In the tradition of miners everywhere, the men at Stari Trg were at the forefront of protests against the Serbian regime in the late 1980s. At the time, Stari Trg employed 3,000 miners, most of them ethnic Albanian. But in 1989 Belgrade began to wrest control of Kosovo away from its ethnic Albanians, and ethnic Albanian miners were fired. Without experienced workers, the mine and the rest of Trepca declined.

So far, Kosovo's UN administration has been unable to shine much light into Trepca's future. Two teams of foreign experts plumbed the question of Trepca's value but failed to reach bottom.

Nor has the UN resolved the rival claims over ownership and management. It has tried, so far in vain, to persuade Trepca's Serbs and ethnic Albanians to work together. An early, ambitious plan to install an international management team came to nothing when foreign donors refused to pay for it.

"Something has to be done with the bloody thing," says Carolyn McCool, head of the Mitrovica office of the Organization for Security and Cooperation in Europe. "The question is, what?"

Plans unknown

UN officials have been tight-lipped about their plans. Last week, Serbian officials refused to admit a reporter to their headquarters next to the lead smelter in Zvecan, just outside Mitrovica.

"It will work, but nobody knows when," says a guard at the entrance, gazing up at the clear sky above the smelter's smokestack. "The Albanians have Stari Trg."

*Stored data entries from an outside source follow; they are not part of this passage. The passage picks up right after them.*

-- ==== Sys2Proof/Tests/Slice0.lean ====
section
/-! SUPPORT. The model's own tests: ill-formed terms refused, words written out from the spec's encodings, vectors of spec/95_test_vectors.md, and for each statement with hypotheses a state and operands that meet them. -/

namespace Sys2Proof.Tests

open Sys2Proof.Machine

/-! ## Helpers -/

/-- A frame from its 59 characters, slot 0 first (R75). -/
def frameOf (l : List Nat) : Frame := Vector.ofFn (fun i : Fin 59 => l.getD i.val 0 == 1)

/-- Slots 0 to 20 of fA. -/
def lowA : List Nat := [0, 0, 0, 0, 0, 0, 0, 0, 0, 0, 0, 0, 0, 0, 0, 0, 0, 0, 1, 0, 1]

/-- Slots 36 to 58 of fA: day 1, weekday 5, month 3, year 24, parity. -/
def dateA : List Nat := [1, 0, 0, 0, 0, 0] ++ [1, 0, 1] ++ [1, 1, 0, 0, 0] ++ [0, 0, 1, 0, 0, 1, 0, 0] ++ [1]

/-- V-D1 of 95_test_vectors.md. -/
def fA : Frame := frameOf (lowA ++ [1, 1, 1, 0, 1, 0, 0, 0] ++ [1, 1, 0, 0, 0, 0, 0] ++ dateA)

/-- V-D3: the largest time. -/
def fC : Frame := frameOf ([0, 0, 0, 0, 0, 0, 0, 0, 0, 0, 0, 0, 0, 0, 0, 0, 0, 0, 0, 0, 1] ++ [1, 0, 0, 1, 1, 0, 1, 0] ++
  [1, 1, 0, 0, 0, 1, 1] ++ [1, 0, 0, 0, 1, 1, 0, 0, 1, 0, 1, 0, 0, 1] ++ [1, 0, 0, 1, 1, 0, 0, 1, 0])

/-- V-D5: fA with minute 60, hour 24, parities good in both. -/
def fM60 : Frame := frameOf (lowA ++ [0, 0, 0, 0, 0, 1, 1, 0] ++ [1, 1, 0, 0, 0, 0, 0] ++ dateA)
def fH24 : Frame := frameOf (lowA ++ [1, 1, 1, 0, 1, 0, 0, 0] ++ [0, 0, 1, 0, 0, 1, 0] ++ dateA)

/-- fA with slots 36 to 58 replaced. -/
def withDate (l : List Nat) : Frame := frameOf (lowA ++ [1, 1, 1, 0, 1, 0, 0, 0] ++ [1, 1, 0, 0, 0, 0, 0] ++ l)

/-- fA with one slot flipped. -/
def flipA (i : Fin 59) : Frame := fA.set i.val (!fA[i]) i.isLt

def zeros : Frame := Vector.replicate 59 false

def timeA : DecodedTime := { year := 2024, month := 3, day := 1, weekday := 5, hour := 3, minute := 17 }
def timeC : DecodedTime := { year := 2099, month := 12, day := 31, weekday := 4, hour := 23, minute := 59 }
def timeOld : DecodedTime := { year := 2023, month := 7, day := 4, weekday := 2, hour := 9, minute := 41 }

/-- A state of the event-level vectors: fA in the buffer, `timeOld` decoded. -/
def st (cursor : Cursor) (health : Bool) : State :=
  { lastLevel := true, tRef := 10000, frame := fA, cursor := cursor, healthFlag := health, decoded := timeOld, stimulus := [] }

/-- The next state of an outcome. -/
def nextOf (o : Host.Outcome State Fault Refusal) : Option State :=
  match o with
  | .next s => some s
  | .fault _ => none
  | .refused _ => none

/-- The reason of a refusal. -/
def refusalOf (o : Host.Outcome State Fault Refusal) : Option Refusal :=
  match o with
  | .next _ => none
  | .fault _ => none
  | .refused r => some r

/-- The tick `T(level, ts)` from `s`, by one step. -/
def tickFrom (s : State) (level : Bool) (ts : Timestamp) : State := { s with stimulus := [.clock false true level ts] }

/-! ## WellFormed: an ill-formed term for each check -/

theorem test_illFormed_fallSecondMark : Instr.wellFormed (.fallSecondMark 899) = false ∧ Instr.wellFormed (.fallSecondMark 1101) = false := by decide
theorem test_illFormed_fallMinuteMark : Instr.wellFormed (.fallMinuteMark 1899) = false ∧ Instr.wellFormed (.fallMinuteMark 2101) = false := by decide
theorem test_illFormed_fallInvalid : Instr.wellFormed (.fallInvalid 900) = false ∧ Instr.wellFormed (.fallInvalid 2100) = false := by decide
theorem test_illFormed_riseZeroBit : Instr.wellFormed (.riseZeroBit 69) = false ∧ Instr.wellFormed (.riseZeroBit 131) = false := by decide
theorem test_illFormed_riseOneBit : Instr.wellFormed (.riseOneBit 169) = false ∧ Instr.wellFormed (.riseOneBit 231) = false := by decide
theorem test_illFormed_riseInvalid : Instr.wellFormed (.riseInvalid 130) = false ∧ Instr.wellFormed (.riseInvalid 170) = false := by decide

/-! ## Decoding: words written out from the encodings of the table and of 30_encoding.md -/

/-- R62's table, row by row, and R63's two codes. -/
theorem test_decode_event3 :
    decode ⟨.event3, 0b000⟩ = .ok .noEvent ∧ decode ⟨.event3, 0b001⟩ = .ok .secondMark ∧
    decode ⟨.event3, 0b010⟩ = .ok .zeroBit ∧ decode ⟨.event3, 0b011⟩ = .ok .oneBit ∧
    decode ⟨.event3, 0b100⟩ = .ok .minuteMark ∧ decode ⟨.event3, 0b101⟩ = .ok .invalid ∧
    decode ⟨.event3, 0b110⟩ = .ok .reservedEvent6 ∧ decode ⟨.event3, 0b111⟩ = .ok .reservedEvent7 := by decide

/-- R61's codes, `ts_in` above them: 0x1234 = 0001 0010 0011 0100. -/
theorem test_decode_edge2 :
    decode ⟨.edge2, 0b000100100011010000⟩ = .ok (.holdLow 0x1234) ∧
    decode ⟨.edge2, 0b000100100011010001⟩ = .ok (.rise 0x1234) ∧
    decode ⟨.edge2, 0b000100100011010010⟩ = .ok (.fall 0x1234) ∧
    decode ⟨.edge2, 0b111111111111111111⟩ = .ok (.holdHigh 0xFFFF) := by decide

/-- R67's rows for a falling edge: 900 = 0x384, 2100 = 0x834, 65535. -/
theorem test_decode_fall_delta :
    decode ⟨.edge2Delta, 0b000000111000010010⟩ = .ok (.fallSecondMark 900) ∧
    decode ⟨.edge2Delta, 0b000010000011010010⟩ = .ok (.fallMinuteMark 2100) ∧
    decode ⟨.edge2Delta, 0b111111111111111110⟩ = .ok (.fallInvalid 65535) := by decide

/-- R67's rows for a rising edge: 130 = 0x82, 170 = 0xAA, 150 = 0x96. -/
theorem test_decode_rise_delta :
    decode ⟨.edge2Delta, 0b000000001000001001⟩ = .ok (.riseZeroBit 130) ∧
    decode ⟨.edge2Delta, 0b000000001010101001⟩ = .ok (.riseOneBit 170) ∧
    decode ⟨.edge2Delta, 0b000000001001011001⟩ = .ok (.riseInvalid 150) := by decide

/-- The ones of fA by slot, from its character string. -/
def wordA : Nat := 2 ^ 18 + 2 ^ 20 + 2 ^ 21 + 2 ^ 22 + 2 ^ 23 + 2 ^ 25 + 2 ^ 29 + 2 ^ 30 + 2 ^ 36 + 2 ^ 42 + 2 ^ 44 + 2 ^ 45 + 2 ^ 46 +
  2 ^ 52 + 2 ^ 55 + 2 ^ 58

theorem test_decode_frame : decode ⟨.frame59 .complete, wordA⟩ = .ok (.frame fA) := by decide
theorem test_decode_parity : decode ⟨.frame59 .parityMinute, 2 ^ 28⟩ = .ok (.parityMinute (zeros.set 28 true)) ∧
    decode ⟨.frame59 .parityHour, 2 ^ 35⟩ = .ok (.parityHour (zeros.set 35 true)) ∧
    decode ⟨.frame59 .parityDate, 2 ^ 58⟩ = .ok (.parityDate (zeros.set 58 true)) := by decide
theorem test_decode_field : decode ⟨.frame59 .fieldMinute, 2 ^ 21⟩ = .ok (.fieldMinute (zeros.set 21 true)) ∧
    decode ⟨.frame59 .fieldHour, 2 ^ 29⟩ = .ok (.fieldHour (zeros.set 29 true)) ∧
    decode ⟨.frame59 .fieldDay, 2 ^ 36⟩ = .ok (.fieldDay (zeros.set 36 true)) ∧
    decode ⟨.frame59 .fieldWeekday, 2 ^ 42⟩ = .ok (.fieldWeekday (zeros.set 42 true)) ∧
    decode ⟨.frame59 .fieldMonth, 2 ^ 45⟩ = .ok (.fieldMonth (zeros.set 45 true)) ∧
    decode ⟨.frame59 .fieldYear, 2 ^ 50⟩ = .ok (.fieldYear (zeros.set 50 true)) := by decide

/-- Bits above a format's width, and a HOLD code with a `delta`, are refused by name. -/
theorem test_decode_rejects :
    decode ⟨.event3, 8⟩ = .error .strayBits ∧ decode ⟨.edge2, 2 ^ 18⟩ = .error .strayBits ∧
    decode ⟨.edge2Delta, 2 ^ 18 + 2⟩ = .error .strayBits ∧ decode ⟨.frame59 .complete, 2 ^ 59⟩ = .error .strayBits ∧
    decode ⟨.edge2Delta, 0b00⟩ = .error .noDeltaOnHold ∧ decode ⟨.edge2Delta, 0b11⟩ = .error .noDeltaOnHold := by decide
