/-- MMAS: the checks of R98 and the instruction. -/
def decMmas (h : Hdr) (w : Nat) : Except Nat Instr :=
  match splitBits layMmas w with
  | [z0, xt, xoa, xob, xom, xfs, xsg, xz, xhk, z9, xk, z11] =>
    if z0 + z9 + z11 ≠ 0 then .error 0x001 else
    let z := xz == 1
    let hk := xhk == 1
    let fs := xfs
    let t := xt
    let oa := xoa
    let ob := xob
    let om := xom
    let k := xk
    if !(hk || k == 0) then .error 0x001 else
    match Sg.ofCode xsg with
    | some sg =>
      .ok (.mmas h z hk sg fs t oa ob om k)
    | _ => .error 0x002
  | _ => .error 0x000

/-- The word of MMAS. -/
def encMmas (h : Hdr) (z : Bool) (hk : Bool) (sg : Sg) (fs : Nat) (t : Nat) (oa : Nat) (ob : Nat) (om : Nat) (k : Nat) : Nat :=
  joinBits (hdrFields 0x305 h ++
    [(0, 1), (t, 4), (oa, 6), (ob, 6), (om, 6), (fs, 3), (sg.code, 2), (z.toNat, 1), (hk.toNat, 1), (0, 21), (k, 4), (0, 10)])

/-- Field lengths of ACCZ (format X) from bit 31 up. -/
def layAccz : List Nat := [1, 4, 60]

/-- ACCZ: the checks of R98 and the instruction. -/
def decAccz (h : Hdr) (w : Nat) : Except Nat Instr :=
  match splitBits layAccz w with
  | [z0, xt, z2] =>
    if z0 + z2 ≠ 0 then .error 0x001 else
    let t := xt
    .ok (.accz h t)
  | _ => .error 0x000

/-- The word of ACCZ. -/
def encAccz (h : Hdr) (t : Nat) : Nat :=
  joinBits (hdrFields 0x306 h ++
    [(0, 1), (t, 4), (0, 60)])

/-- Field lengths of ACCLD (format X) from bit 31 up. -/
def layAccld : List Nat := [1, 4, 28, 9, 9, 4, 10]

/-- ACCLD: the checks of R98 and the instruction. -/
def decAccld (h : Hdr) (w : Nat) : Except Nat Instr :=
  match splitBits layAccld w with
  | [z0, xt, z2, xd, xa, xk, z6] =>
    if z0 + z2 + z6 ≠ 0 then .error 0x001 else
    let t := xt
    let k := xk
    match Opd.ofCode xd, Opd.ofCode xa with
    | some d, some a => .ok (.accld h t k d a)
    | _, _ => .error 0x020
  | _ => .error 0x000

/-- The word of ACCLD. -/
def encAccld (h : Hdr) (t : Nat) (k : Nat) (d : Opd) (a : Opd) : Nat :=
  joinBits (hdrFields 0x307 h ++
    [(0, 1), (t, 4), (0, 28), (d.code, 9), (a.code, 9), (k, 4), (0, 10)])

/-- Field lengths of ACCST (format X) from bit 31 up. -/
def layAccst : List Nat := [1, 4, 28, 9, 9, 4, 10]

/-- ACCST: the checks of R98 and the instruction. -/
def decAccst (h : Hdr) (w : Nat) : Except Nat Instr :=
  match splitBits layAccst w with
  | [z0, xt, z2, xd, xa, xk, z6] =>
    if z0 + z2 + z6 ≠ 0 then .error 0x001 else
    let t := xt
    let k := xk
    match Opd.ofCode xd, Opd.ofCode xa with
    | some d, some a => .ok (.accst h t k d a)
    | _, _ => .error 0x020
  | _ => .error 0x000

/-- The word of ACCST. -/
def encAccst (h : Hdr) (t : Nat) (k : Nat) (d : Opd) (a : Opd) : Nat :=
  joinBits (hdrFields 0x308 h ++
    [(0, 1), (t, 4), (0, 28), (d.code, 9), (a.code, 9), (k, 4), (0, 10)])

/-- Field lengths of ACCRED (format X) from bit 31 up. -/
def layAccred : List Nat := [1, 4, 23, 1, 1, 3, 9, 9, 4, 10]

/-- ACCRED: the checks of R98 and the instruction. -/
def decAccred (h : Hdr) (w : Nat) : Except Nat Instr :=
  match splitBits layAccred w with
  | [z0, xt, z2, xord, xi32, z5, xd, xa, xk, z9] =>
    if z0 + z2 + z5 + z9 ≠ 0 then .error 0x001 else
    let ord := xord == 1
    let i32 := xi32 == 1
    let t := xt
    let k := xk
    match Opd.ofCode xd, Opd.ofCode xa with
    | some d, some a => .ok (.accred h ord i32 t k d a)
    | _, _ => .error 0x020
  | _ => .error 0x000

/-- The word of ACCRED. -/
def encAccred (h : Hdr) (ord : Bool) (i32 : Bool) (t : Nat) (k : Nat) (d : Opd) (a : Opd) : Nat :=
  joinBits (hdrFields 0x309 h ++
    [(0, 1), (t, 4), (0, 23), (ord.toNat, 1), (i32.toNat, 1), (0, 3), (d.code, 9), (a.code, 9), (k, 4), (0, 10)])
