/-- A read from another hearth than the home's fills its remote-data cache and sets its bit (R260); bypass fills nothing (R262). -/
def State.fillRdc (s : State) (hearth line rmode hint : Nat) (bs : List Byte) : State :=
  if hearth = homeHearth (64 * line) ∨ hint = 7 then s
  else
    let h := s.mem.homeLine line
    let m := s.mem.setHome { h with sharers := h.sharers ||| (1#4 <<< hearth) }
    if m.inRdc hearth line then { s with mem := m }
    else { s with mem := m.addCopy { core := none, hearth := hearth, key := .loc line, bytes := bs, tag := none,
                                     pred := if rmode = 0 then hint else 0 } }

/-- One read of a line performed at its home by a reader of a hearth (R263): its bytes, and the budgets spent. -/
def State.homeRead (s : State) (line rmode hint hearth : Nat) : List Byte × State :=
  if line ≥ cwBase / 64 then (s.readLoc (64 * line) 64, s) else
  let s := s.evictLine line (2 * line)
  let s := s.evictRdc hearth line
  let bs := s.readLoc (64 * line) 64
  -- a remote-data cache of another hearth serves the read, uncounted (R260, R263)
  if s.mem.inRdc hearth line then (bs, if hint = 7 then s else { s with mem := s.mem.hitCopy none hearth (.loc line) })
  else
    let s := if hint = 7 then s else s.roomHome line
    let h := s.mem.homeLine line
    let b := match h.budget with
      | some b => some b
      | none => if rmode = 1 ∧ 1 ≤ hint ∧ hint ≤ 6 then some hint else none
    let keep := fun (b : Option Nat) =>
      ({ s with mem := s.mem.setHome { h with budget := b, pred := predAfter rmode hint h.pred } }).fillRdc hearth line rmode hint bs
    match b with
    | none => (bs, keep none)
    | some 0 => (bs, s.spendLast line)
    | some 1 => (bs, s.spendLast line)
    | some (n + 1) => (bs, keep (some n))

/-- A cached copy in the L1 of a core. -/
def MemSys.l1 (m : MemSys) (core : Nat) (key : LineKey) : Option CacheLine :=
  m.copies.find? (fun c => c.core == some core && c.key == key)

/-- Drop a line from one core's L1, frozen or not: an eviction. -/
def MemSys.evictL1 (m : MemSys) (core : Nat) (key : LineKey) : MemSys :=
  { m with copies := m.copies.filter (fun c => !(c.core == some core && c.key == key)) }

/-- The line of a load as the issuing core obtains it (R173, R257, R258): from its L1 where a copy stands that the scope may use (any
copy at SC 0, a copy filled under a tag at every scope, R354) and is not evicted; otherwise from the home, with an L1
copy made at SC 0 unless the hint is bypass. -/
def State.loadLine (s : State) (core line rmode hint sc : Nat) : List Byte × State :=
  let fill := fun (s : State) =>
    let (bs, s) := s.homeRead line rmode hint (hearthOf core)
    if sc = 0 ∧ hint ≠ 7 ∧ line < cwBase / 64 then
      let tag := (s.mem.tagFor 2 (64 * line)).map (fun t => (s.mgmt.selfRank, t))
      (bs, { s with mem := s.mem.addCopy { core := some core, hearth := hearthOf core, key := .loc line, bytes := bs, tag := tag,
                                           pred := if rmode = 0 then hint else 0 } })
    else (bs, s)
  match s.mem.l1 core (.loc line) with
  | some c =>
    if sc = 0 ∨ c.tag.isSome then
      (if Config.freeBit s.freeCtr (2 ^ 43 + line) then
         (c.bytes, if hint = 7 then s else { s with mem := s.mem.hitCopy (some core) (hearthOf core) (.loc line) })
       else fill { s with mem := s.mem.evictL1 core (.loc line) })
    else s.homeRead line rmode hint (hearthOf core)
  | none => fill s

/-- Bytes `off …` of a 64-byte line replaced. -/
def patch (line : List Byte) (off : Nat) (bs : List Byte) : List Byte :=
  line.take off ++ bs ++ line.drop (off + bs.length)

/-- The host's dirty data of a line are performed at its point of coherence; poisoned data (no bytes) mark the line (R362, R366). -/
def State.takeHostLine (s : State) (loc : Nat) (bs : List Byte) : State :=
  if bs.length = 64 then s.writeLoc loc bs else s.poisonLine loc 4

/-- The home's snoop of a host-cached coherent-window line before a device write (R362): the host's dirty data merges. -/
def State.snoopHost (s : State) (loc : Nat) : State :=
  if loc < cwBase then s else
  match s.mem.hostLines.find? (fun p => p.1 == loc / 64) with
  | none => s
  | some p =>
    let s := { s with mem := { s.mem with hostLines := s.mem.hostLines.filter (fun q => q.1 != loc / 64) } }
    match p.2 with
    | some bs => s.takeHostLine (64 * (loc / 64)) bs
    | none => s

/-- A write of bytes within one line performed at the home, by a core or by none: dirties the line, sets or removes its
budget (R263: `hint` 0 for atomics and engines), updates the writing core's own L1 copy (R258). -/
def State.homeWrite (s : State) (core : Option Nat) (loc rmode hint : Nat) (bs : List Byte) : State :=
  let s := s.snoopHost loc
  let line := loc / 64
  let s := s.evictLine line (2 * loc + 1)
  let s := if hint = 7 ∨ cwBase ≤ loc then s else s.roomHome line
  let h := s.mem.homeLine line
  let h := if loc < cwBase then
      { h with
        -- a bypass store whose line is absent at the home is written to DRAM (R262)
        dram := if hint = 7 ∧ h.pred = none then none else some (h.dram.getD (s.readLoc (64 * line) 64))
        budget := if rmode = 1 ∧ 1 ≤ hint ∧ hint ≤ 6 then some hint else none
        sharers := 0
        pred := predAfter rmode hint h.pred }
    else h
  let s := { s with mem := s.mem.setHome h }
  let s := match core with
    | some c => { s with mem := { s.mem with copies := s.mem.copies.map (fun (x : CacheLine) =>
        -- a copy that holds an uncorrectable error stands without bytes
        if x.core = some c ∧ x.key = LineKey.loc line ∧ x.tag.isNone ∧ x.bytes ≠ [] then { x with bytes := patch x.bytes (loc % 64) bs } else x) } }
    | none => s
  s.writeLoc loc bs

/-- Change the record of what the host caches of the coherent window. -/
def State.modHostLines (s : State) (f : List (Nat × Option (List Byte)) → List (Nat × Option (List Byte))) : State :=
  { s with mem := { s.mem with hostLines := f s.mem.hostLines } }

/-- Drop the non-frozen L1 lines of a core (R178: an acquire at .gang or wider). -/
def State.acquireL1 (s : State) (core : Nat) : State :=
  { s with mem := { s.mem with copies := s.mem.copies.filter (fun c => c.core != some core || c.tag.isSome) } }

/-- The host's dirty lines of the coherent window are performed at the SRAM: what a device acquire at .host makes visible (R351). -/
def State.mergeHostLines (s : State) : State :=
  (s.mem.hostLines.foldl (fun (s : State) p => match p.2 with
    | some bs => s.takeHostLine (64 * p.1) bs
    | none => s) s).modHostLines (fun ls => ls.map (fun p => (p.1, none)))

/-- An acquire on a core at a scope code (R178, R258, R351). -/
def State.acquireOn (s : State) (core sc : Nat) : State :=
  let s := if 1 ≤ sc then s.acquireL1 core else s
  if sc = 5 ∧ s.mem.hostLines ≠ [] then s.mergeHostLines else s
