/-- Cancel a launch with a cause, 0 for none (R413): no further workgroup dispatches and every resident warp stops. -/
def State.cancelLaunch (s : State) (key cause : Nat) : State :=
  let mark := fun (l : Launch) =>
    if l.key = key ∧ !l.cancelled then { l with cancelled := true, cause := if l.cause = 0 then cause else l.cause } else l
  let mine := fun (g : Wgroup) => g.launch == key && g.here
  let keys := (s.allWgs.filter mine).map (·.key)
  let s := s.modWarps (fun w => keys.contains w.wg && w.running) Warp.stop
  -- saved members of the launch are gone, and count as cancelled without a core
  let lost := s.sched.saved.filter (fun p => p.1.launch == key)
  let gone := lost.map (fun p => ({ p.1 with status := .cancelled, endCause := cause, kern := Kernel.blank, wgsize := 0 } : Wgroup))
  let kept := fun (wg : Nat) => !(gone.any (fun g => g.key == wg))
  let s := lost.foldl (fun (s : State) p => p.2.foldl (fun (s : State) (w : Warp) => w.pendFaults.foldl (fun (s : State) f =>
    s.event 5 f.cause p.1.part w.id.core w.id.slot f.epc f.addr) s) s) s
  let s := if lost = [] then s else { s with eng := { s.eng with
    cmds := s.eng.cmds.filter (fun c => kept c.wg)
    anvil := s.eng.anvil.filter (fun a => kept a.wg)
    contribs := s.eng.contribs.filter (fun c => kept c.wg) } }
  -- its ordered reductions end with it (R300)
  let done := fun (c : Contrib) => c.launch == key && c.ord.isSome
  let s := if s.eng.contribs.any done then { s with eng := { s.eng with
      cmds := s.eng.cmds.filter (fun d => !(s.eng.contribs.any (fun c => done c && c.id == d.id)))
      contribs := s.eng.contribs.filter (fun c => !done c) } } else s
  let s := { s with
    wg := if mine s.wg then { s.wg with status := .cancelled, endCause := cause, endId := s.eng.nextId } else s.wg
    wgs := s.wgs.map (fun g => if mine g then { g with status := .cancelled, endCause := cause, endId := s.eng.nextId } else g) ++ gone
    sched := { s.sched with launches := s.sched.launches.map mark, saved := s.sched.saved.filter (fun p => p.1.launch != key) } }
  s

/-- Cancel one workgroup without its launch (R413, LV 0 and 1): it counts into WGCC as cancelled. -/
def State.cancelWg (s : State) (key : Nat) : State :=
  let s := s.modWarps (fun w => w.wg == key && w.running) Warp.stop
  let s := s.modWg key (fun g => if g.here then { g with status := .cancelled, endId := s.eng.nextId } else g)
  match s.wgOf key with
  | some g => s.tickGang g.launch g.gang
  | none => s

/-- End the focused warp and cancel its launch with a cause: the cancellation is one event (R271, R280, R283). -/
def State.endWith (s : State) (cause : Nat) (epc addr : DWord) : State :=
  let dead := s.cur
  let s := s.modCur Warp.stop
  let key := s.wg.key
  let s := s.modWarps (fun w => w.wg == key) (fun w => w.seeGone dead)
  (s.cancelLaunch s.wg.launch cause).warpEvent 2 cause epc addr

/-- Kill the focused warp with a cause and cancel its launch (R271, R280): the kill is an event of its own. -/
def State.kill (s : State) (cause : Nat) (epc addr : DWord) : State :=
  (s.warpEvent 1 cause epc addr).endWith cause epc addr
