-- ==== Sys2Proof/Machine/Operands.lean ====
section
/-! DEFINITION. Operands: what each instruction reads, writes and names (`uses`), the operand checks of R50 with their causes,
and the registers the checking scoreboard covers (R83). -/
namespace Sys2Proof.Machine

/-- One operand of an instruction, by its field kind (R49). -/
inductive Use where
  /-- vector source of n registers -/
  | vsrc (o : Opd) (n : Nat)
  /-- vector destination of n registers; whether an s code is allowed -/
  | vdst (o : Opd) (n : Nat) (sOk : Bool)
  /-- n consecutive v registers read or written (pack, unpack, ACCRD) -/
  | vread (o : Opd) (n : Nat)
  | vwrite (o : Opd) (n : Nat)
  /-- compare and new values of CAS: n registers, index a multiple of n -/
  | vquad (o : Opd) (n : Nat)
  /-- uniform source or destination of n registers, index a multiple of n -/
  | usrc (o : Opd) (n : Nat)
  | udst (o : Opd) (n : Nat)
  /-- address pair: per-lane codes allowed -/
  | apair (o : Opd)
  /-- address pair: s pair or vz only -/
  | aunif (o : Opd)
  /-- a pair of SPACE or CVTA: v or s; `sOnly` when D is an s code -/
  | pair (o : Opd) (sOnly : Bool)
  | psrc (n : Nat)
  | pdst (n : Nat)
  /-- every predicate read, or written -/
  | pread | pwrite
  /-- operand slots o … o + n − 1 -/
  | slots (o n : Nat)
  /-- tiles t … t + n − 1 -/
  | tiles (t n : Nat)
  /-- a port named by number -/
  | port (p : Nat)
  /-- a special-register index of MOVSR or SETSR -/
  | sreg (idx : Nat) (write : Bool)
  /-- the registers of the checkpoint of RBEGIN (R192) -/
  | ckpt
  deriving DecidableEq, Repr

/-- The types whose operands are 64 bits wide (R99, R124). -/
def Ty.wide : Ty → Bool
  | .b64 | .i64 | .f64 => true
  | _ => false

/-- Registers an operand of a type takes. -/
def tyRegs (t : Ty) : Nat := if Ty.wide t then 2 else 1

/-- Registers an access size takes (R172). -/
def szRegs (z : Size) : Nat := if z = .w64 then 2 else 1

/-- Registers of a scalar conversion kind (R133). -/
def kindRegs (k : Nat) : Nat := if k = 2 ∨ k = 3 ∨ k = 9 then 2 else 1

/-- The source use of a CVT (R135). -/
def cvtSrc (dk sk : Nat) (a : Opd) : Use :=
  if sk = 8 ∧ kindElems dk ≠ 0 then .vread a (kindElems dk) else .vsrc a (kindRegs sk)

/-- The destination use of a CVT (R135). -/
def cvtDst (dk sk : Nat) (d : Opd) : Use :=
  if dk = 8 ∧ kindElems sk ≠ 0 then .vwrite d (kindElems sk) else .vdst d (kindRegs dk) false

/-- The cause of a v or s register range: beyond its file (0x022), or an odd base of a pair (0x023). -/
def rangeCauses (n count lim align : Nat) : List Nat :=
  (if lim < n + count then [0x022] else []) ++ (if n % align ≠ 0 then [0x023] else [])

Of all the parts of Trepca, Stari Trg may be the real prize. The mine probably still contains valuable minerals, although officials say it will need an injection of capital to be truly profitable.

For the moment, only 200 miners have returned to work, a mere handful of the legions that once labored there. With the UN's blessing, they are assessing the condition of the mine, repairing equipment, pumping out water - preparing, they believe, for the day when Stari Trg will work again.

"I feel optimistic that we can start producing again, to earn money to buy our bread," says Aziz Neziri just before he leaves the mine. "How can I not be optimistic?" All of Kosovo is watching.